BFH, Entscheidung vom 13.11.2008 - VII B 192/07
BFH 13. November 2008

Zusammenfassung durch Doctrine KI

Sachverhalt
Die Klägerin, Alleingesellschafterin einer GmbH, wurde wegen Beihilfe zur Steuerhinterziehung rechtskräftig verurteilt. Das Finanzamt nahm sie gemäß § 71 AO als Haftungsschuldnerin in Anspruch. Die Klägerin rügt Verfahrensmängel, insbesondere fehlerhafte Besetzung des Finanzgerichts (§ 115 Abs. 2 Nr. 3 FGO) und unzureichende Sachaufklärung.

Entscheidungsgründe
Die Nichtzulassungsbeschwerde wird abgewiesen, da die Verfahrensrügen nicht schlüssig dargelegt oder unbegründet sind.

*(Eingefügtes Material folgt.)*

-- ==== Sys2Proof/WellFormed.lean ====
section
/-! DEFINITION. Which commands are well formed: every operand fits the port, pin, wire or frame field it arrives on, and unit
numbers lie within the largest build (R3). Numbers a build does not have, reserved values of a field and the contents of a message
are no matter of form: the meanings answer them. -/
namespace Sys2Proof

/-- Error flags name whole 64 B parts of the stacked tier's channels (R469) and of the capacity ports (R471). -/
def Ue.wellFormed (u : Ue) : Bool :=
  u.stacked.all (fun a => a % 64 == 0 && decide (a < 2 ^ 40)) && u.capacity.all (fun a => a % 64 == 0 && decide (a < 2 ^ 41))

/-- A seam message: at most 15 payload words (R12), and no more corrected words than it has. -/
def SeamMsg.wellFormed (m : SeamMsg) : Bool := decide (m.payload.length ≤ 15) && decide (m.corrected ≤ m.payload.length + 1)

/-- A frame other than a container: 32 B header, up to 4,096 B payload, 16 B tag (R194). -/
def Frame.wellFormed (f : Frame) : Bool := f.header.length == 32 && decide (f.payload.length ≤ 4096) && f.tag.length == 16

/-- A frame at a link port. -/
def frameAt (port : Nat) (f : Frame) : Bool := decide (port < 24) && f.wellFormed

/-- An exchange record: lantern numbers, a 16-bit incarnation and 64-bit counter of its IV, and at most one MESSAGE (R108, R109). -/
def ExchangeMsg.wellFormed (m : ExchangeMsg) : Bool :=
  decide (m.source < 32) && decide (m.dest < 16) && decide (m.incarnation < 2 ^ 16) && decide (m.counter < 2 ^ 64) &&
    m.tag.length == 16 && decide (m.sealed.length ≤ 4112)

/-- A request of the target side: 17 ports and the widths of R454. -/
def PortReq.wellFormed (r : PortReq) : Bool :=
  decide (r.port ≤ 16) && decide (r.len < 128) && decide (r.id < 4096) && decide (r.part < 32)

/-- A lantern or capacity engine of the largest build (R3). -/
def MemUnit.wellFormed : MemUnit → Bool
  | .lantern l => decide (l < 16)
  | .capacity c => decide (c < 8)

/-- An access of the host register port: 5-bit REQ_FUNC, 26-bit address, naturally aligned (R477). -/
def RegAccess.wellFormed (a : RegAccess) : Bool :=
  decide (a.func < 32) && decide (a.offset < 2 ^ 26) && a.offset % (if a.size8 then 8 else 4) == 0

/-- A mailbox and slot (R324, R325). -/
def MbReq.wellFormed (r : MbReq) : Bool := decide (r.mb < 18) && decide (r.slot < 4) && r.ue.wellFormed

/-- A wick of a task (R111). -/
def WickRef.wellFormed (w : WickRef) : Bool := decide (w.lantern < 16) && decide (w.rank < 192)

/-- The wicks a boot's self-tests name are physical wicks of lanterns (R139). -/
def wickList (l : List (Nat × Nat)) : Bool := l.all (fun x => decide (x.1 < 16) && decide (x.2 < 200))

/-- What a boot finds. -/
def BootIn.wellFormed (b : BootIn) : Bool := wickList b.failedWicks && b.ue.wellFormed

/-- Units that report progress. -/
def HungUnit.wellFormed : HungUnit → Bool
  | .lantern l => decide (l < 16)
  | _ => true

/-- Snuffable domains (R389). -/
def SnuffDomain.wellFormed : SnuffDomain → Bool
  | .lantern l => decide (l < 16)
  | .linkPort p => decide (p < 24)
  | .block => true

/-- Islands of R427. -/
def Island.wellFormed : Island → Bool
  | .wicks l => decide (l < 16)
  | .crypto l => decide (l < 16)
  | .capacity c => decide (c < 8)
  | .link h => decide (h < 2)
  | _ => true

/-- Ready cycles of 100 µs: 64 channels a lantern out of 200,000, a capacity port out of 100,000, a link port out of 125,000 (R351). -/
def AvailIn.wellFormed (a : AvailIn) : Bool :=
  decide (a.lanterns.length ≤ 16) && a.lanterns.all (fun c => c.length == 64 && c.all (fun x => decide (x ≤ 200000))) &&
    decide (a.capacity.length ≤ 8) && a.capacity.all (fun x => decide (x ≤ 100000)) &&
    decide (a.links.length ≤ 24) && a.links.all (fun x => decide (x ≤ 125000))

/-- An MCTP message: an endpoint ID byte and a 3-bit tag (R512, R513). -/
def MctpMsg.wellFormed (m : MctpMsg) : Bool := decide (m.eid < 256) && decide (m.tag < 8)

/-- Dynamic addresses are 7 bits wide, the maximum lengths 16 (R511). -/
def I3cCcc.wellFormed : I3cCcc → Bool
  | .entdaa a => decide (a < 128)
  | .setdasa sa a => decide (sa < 128) && decide (a < 128)
  | .setmwl n | .setmrl n => decide (n < 2 ^ 16)
  | _ => true

/-- The fields of the IDE key port (R480). -/
def IdeOp.wellFormed (o : IdeOp) : Bool :=
  decide (o.func < 32) && decide (o.sid < 256) && decide (o.sub < 4) && decide (o.dir < 2) && decide (o.kset < 2)

/-- A half: West 0, East 1. -/
def halfOk (h : Nat) : Bool := decide (h < 2)

/-- Whether a command is well formed. -/
def Instr.wellFormed : Instr → Bool
  | .powerOn _ inp | .blockResetSequence inp => inp.wellFormed
  | .pwrOkFall | .dusk | .powerEventEnd | .tamperEvent _ | .flashExtRequest | .vigilKick _ | .vigilFault | .llIntegrityFault
  | .entropyFailure | .lcReread _ _ _ | .lcShadowMismatch | .terminalFault | .timeSyncSend | .queueArbiterCycle
  | .timeProbeRound | .ideKeyAck _ | .mgmtSessionExpiry | .reportDigestExpiry | .flashExtNRise => true
  | .sramScrub corrected _ => decide (corrected < 2 ^ 32)
  | .keySlotScrub upset => upset.all (fun k => decide (k < 1048))
  | .lanternSnuff l failed ue => decide (l < 16) && failed.all (fun w => decide (w < 200)) && ue.wellFormed
  | .linkPortSnuff p | .linkTrained p | .linkLost p | .portBringupRetry p | .rollDue p | .rollOverrun p | .linkFrameVerdict p => decide (p < 24)
  | .snuffDrainTimeout d => d.wellFormed
  | .unitHung u => u.wellFormed
  | .wickSelfTest l phys _ | .wickFailed l phys _ => decide (l < 16) && decide (phys < 200)
  | .seamSession m | .seamKeyLoad m | .seamKeyClear m | .seamKeyClearAll m | .seamKeyAck m | .seamSnuff m | .seamFault m
  | .seamFaultAck m | .seamCredit m | .seamCurfew m _ | .seamTimeSync m _ | .seamTimeEcho m _ | .seamTrace m _ => m.wellFormed
  | .seamMailbox m _ ue => m.wellFormed && ue.wellFormed
  | .dispatchRecord r => decide (r.counter < 2 ^ 64) && r.tag.length == 16
  | .completionReport r ue => decide (r.counter < 2 ^ 64) && r.tag.length == 16 && ue.wellFormed
  | .exchangeRecord m => m.wellFormed
  | .transitCrossing _ port counter sealed tag => decide (port < 24) && decide (counter < 2 ^ 64) && tag.length == 16 && sealed.ue.wellFormed
  | .requestPortRead r => r.wellFormed
  | .requestPortWrite r data be ue => r.wellFormed && data.length == be.length && ue.wellFormed
  | .message port _ _ => decide (port ≤ 16)
  | .rotationDueRepeat key => decide (key < 1024)
  | .stackedReadReturn port id ue | .capReadReturn port id ue => decide (port ≤ 16) && decide (id < 4096) && ue.wellFormed
  | .quarantineLapse l page => decide (l < 16) && decide (page < 12582912)
  | .pageRepair l page ue => decide (l < 16) && decide (page < 12582912) && ue.wellFormed
  | .capacityVerdict c => decide (c < 8)
  | .sweepChunkStart rot u => decide (rot < 8) && u.wellFormed
  | .sweepChunkDone rot u ue => decide (rot < 8) && u.wellFormed && ue.wellFormed
  | .doorbellWrite a | .ptMbRelease a | .ptMbEventPtr a | .lnTgenStart a | .lnTgenStop a | .registerWrite a | .registerRead a => a.wellFormed
  | .ringFetchReturn _ _ ue | .commandDispatch _ ue | .dispatchResume _ ue | .task _ ue | .copyChunkDone _ _ ue | .importChunkDone _ ue
  | .fabric _ ue | .signal _ ue | .wait _ ue | .post _ ue | .taskCompletionReport _ ue | .waitDeadline ue | .pilotItemStart _ ue
  | .pilotItemRetire _ ue | .trimPeriodEnd _ ue | .trimCompute _ ue | .dawnTime ue => ue.wellFormed
  | .copy _ | .importCmd _ | .biasBlockInstall _ => true
  | .wickAbort w | .endOp w | .loop w | .pred w | .barrier w | .elemwise w | .curve w | .norm w | .quantise w | .reduce w | .digest w
  | .attnMerge w | .expertSendReturn w | .expertSendCancel w | .expertCombine w => w.wellFormed
  | .move w ue | .gather w ue | .scatter w ue | .gemv w ue | .gemvSparse w ue | .attend w ue | .kvAppendAppend w ue
  | .kvAppendCommit w ue | .kvAppendRollback w ue | .topkRoute w ue | .expertSendDispatch w ue => w.wellFormed && ue.wellFormed
  | .arrivalRecord port | .answerRecord port => decide (port < 24)
  | .gatherWindowExpiry server slice => decide (server < 16) && decide (slice < 256)
  | .combineDeadline _ l => decide (l < 16)
  | .efpLoad port f ue | .efpStore port f ue | .efpAtomic port f ue | .efpReduce port f ue | .efpTrigger port f ue
  | .efpData port f ue => frameAt port f && ue.wellFormed
  | .efpAck port f | .efpNack port f | .efpHello port f | .efpSpdm port f _ | .efpRoll port f | .efpTimeProbe port f
  | .efpTimeEcho port f => frameAt port f
  | .efpBulk port f => decide (port < 24) && f.header.length == 32 && decide (f.payload.length ≤ 65536) && f.tag.length == 0
  | .fabricTimeout half _ ue => halfOk half && ue.wellFormed
  | .backoffExpiry half dst | .ackCoalesceExpiry half dst => halfOk half && decide (dst < 65536)
  | .combiningLineWriteback half _ => halfOk half
  | .bulkFlush port via => decide (port < 24) && decide (via < 65536)
  | .timeRootSet peers => decide (peers.length ≤ 24) && peers.all (fun t => decide (t < 2 ^ 64))
  | .regulatorEvaluation a => a.wellFormed
  | .deratedExit r => decide (r < 64)
  | .windowAdjust u levels _ => u.wellFormed && decide (levels.length ≤ 64) && levels.all (fun q => decide (q ≤ 15))
  | .powerCapStep estimate => decide (estimate < 2 ^ 32)
  | .traceHeaderRewrite half buf => halfOk half && decide (buf ≤ 16)
  | .curfewStop isl => isl.wellFormed
  | .mctpMessage m => m.wellFormed
  | .setEndpointId eid => decide (eid < 256)
  | .lockInterfaceRequest p sid => decide (p < 16) && decide (sid < 256)
  | .startInterfaceRequest p nonce => decide (p < 16) && nonce.length == 32
  | .stopInterfaceRequest p ue => decide (p < 16) && ue.wellFormed
  | .keyProg op key iv => op.wellFormed && key.length == 32 && iv.length == 8
  | .kSetGo op | .kSetStop op => op.wellFormed
  | .getVersion r | .negotiate r | .settingGet r | .settingSet r | .partitionCreate r | .partitionDestroy r | .partitionReset r
  | .pasidBind r | .pasidUnbind r | .contextQuery r | .objectCreate r | .objectFree r | .fenceCreate r | .fenceFree r | .fenceSignal r
  | .fenceQuery r | .fenceWait r | .queueCreate r | .queueDestroy r | .queueResume r | .pilotStart r | .pilotStop r | .poolCreate r
  | .poolDestroy r | .sequenceCreate r | .sequenceDestroy r | .sequenceQuery r | .keyGenerate r | .keyImport r | .keyClear r
  | .keyGrant r | .keyUngrant r | .keySetRotationTarget r | .keyRotate r | .keyConfirm r | .reportGet r | .spdmMessage r
  | .domainPrepare r | .domainActivate r | .domainRetirePrevious r | .domainLeave r | .windowCreate r | .windowDestroy r
  | .regionOwnerSet r | .routeLoad r | .groupTableLoad r | .linkStatus r | .tableLoad r | .tableUnload r | .tableGrant r
  | .tableUngrant r | .rgroupCreate r | .rgroupDestroy r | .serverStart r | .serverStop r | .powerCapSet r | .powerCapGet r
  | .reservationQuery r | .faultRead r | .faultAck r | .faultSummary r | .inject r | .dumpRead r | .blockReset r
  | .traceConfigBuffer r | .traceConfigSources r | .traceConfigTrigger r | .traceConfigWatch r | .traceConfigFire r
  | .traceConfigStop r | .traceConfigRearm r | .traceConfigDisable r | .curfewSchedule r | .curfewCancel r | .dawn r
  | .lcTransition r | .debugUnlockChallenge r | .debugUnlockUnlock r | .fwStage r | .fwActivate r | .fwCommit r | .fwStatus r
  | .mgmtChallenge r | .mgmtAuth r | .mgmtEnd r => r.wellFormed
  | .sensorRead r temps => r.wellFormed && decide (temps.length ≤ 16) && temps.all (fun t => decide (-32768 ≤ t) && decide (t ≤ 32767))
  | .jtagInstruction half _ | .debugAccess half _ => halfOk half
  | .channelTraining u channel _ => u.wellFormed && decide (channel < 64)
  | .i3cCcc c => c.wellFormed

end Sys2Proof
end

Die Besetzung des Gerichts entsprach dem Geschäftsverteilungsplan und § 192 GVG. Beweisanträge wurden nicht übergangen, da das Gericht die Urheberschaft des Kassenbuchs als gegeben annahm. Verfahrensfehler liegen nicht vor, da die Klägerin wesentliche Rügen nicht rechtzeitig geltend machte (§ 155 FGO).

Praxishinweis
Verfahrensrügen sind nur bei schlüssiger Darlegung und rechtzeitiger Erhebung erfolgversprechend. Die Einhaltung der Geschäftsverteilung und die Mitwirkung der Richter sind streng auszulegen. Beweisanträge müssen rechtzeitig gestellt und begründet werden, um Rügeverluste zu vermeiden.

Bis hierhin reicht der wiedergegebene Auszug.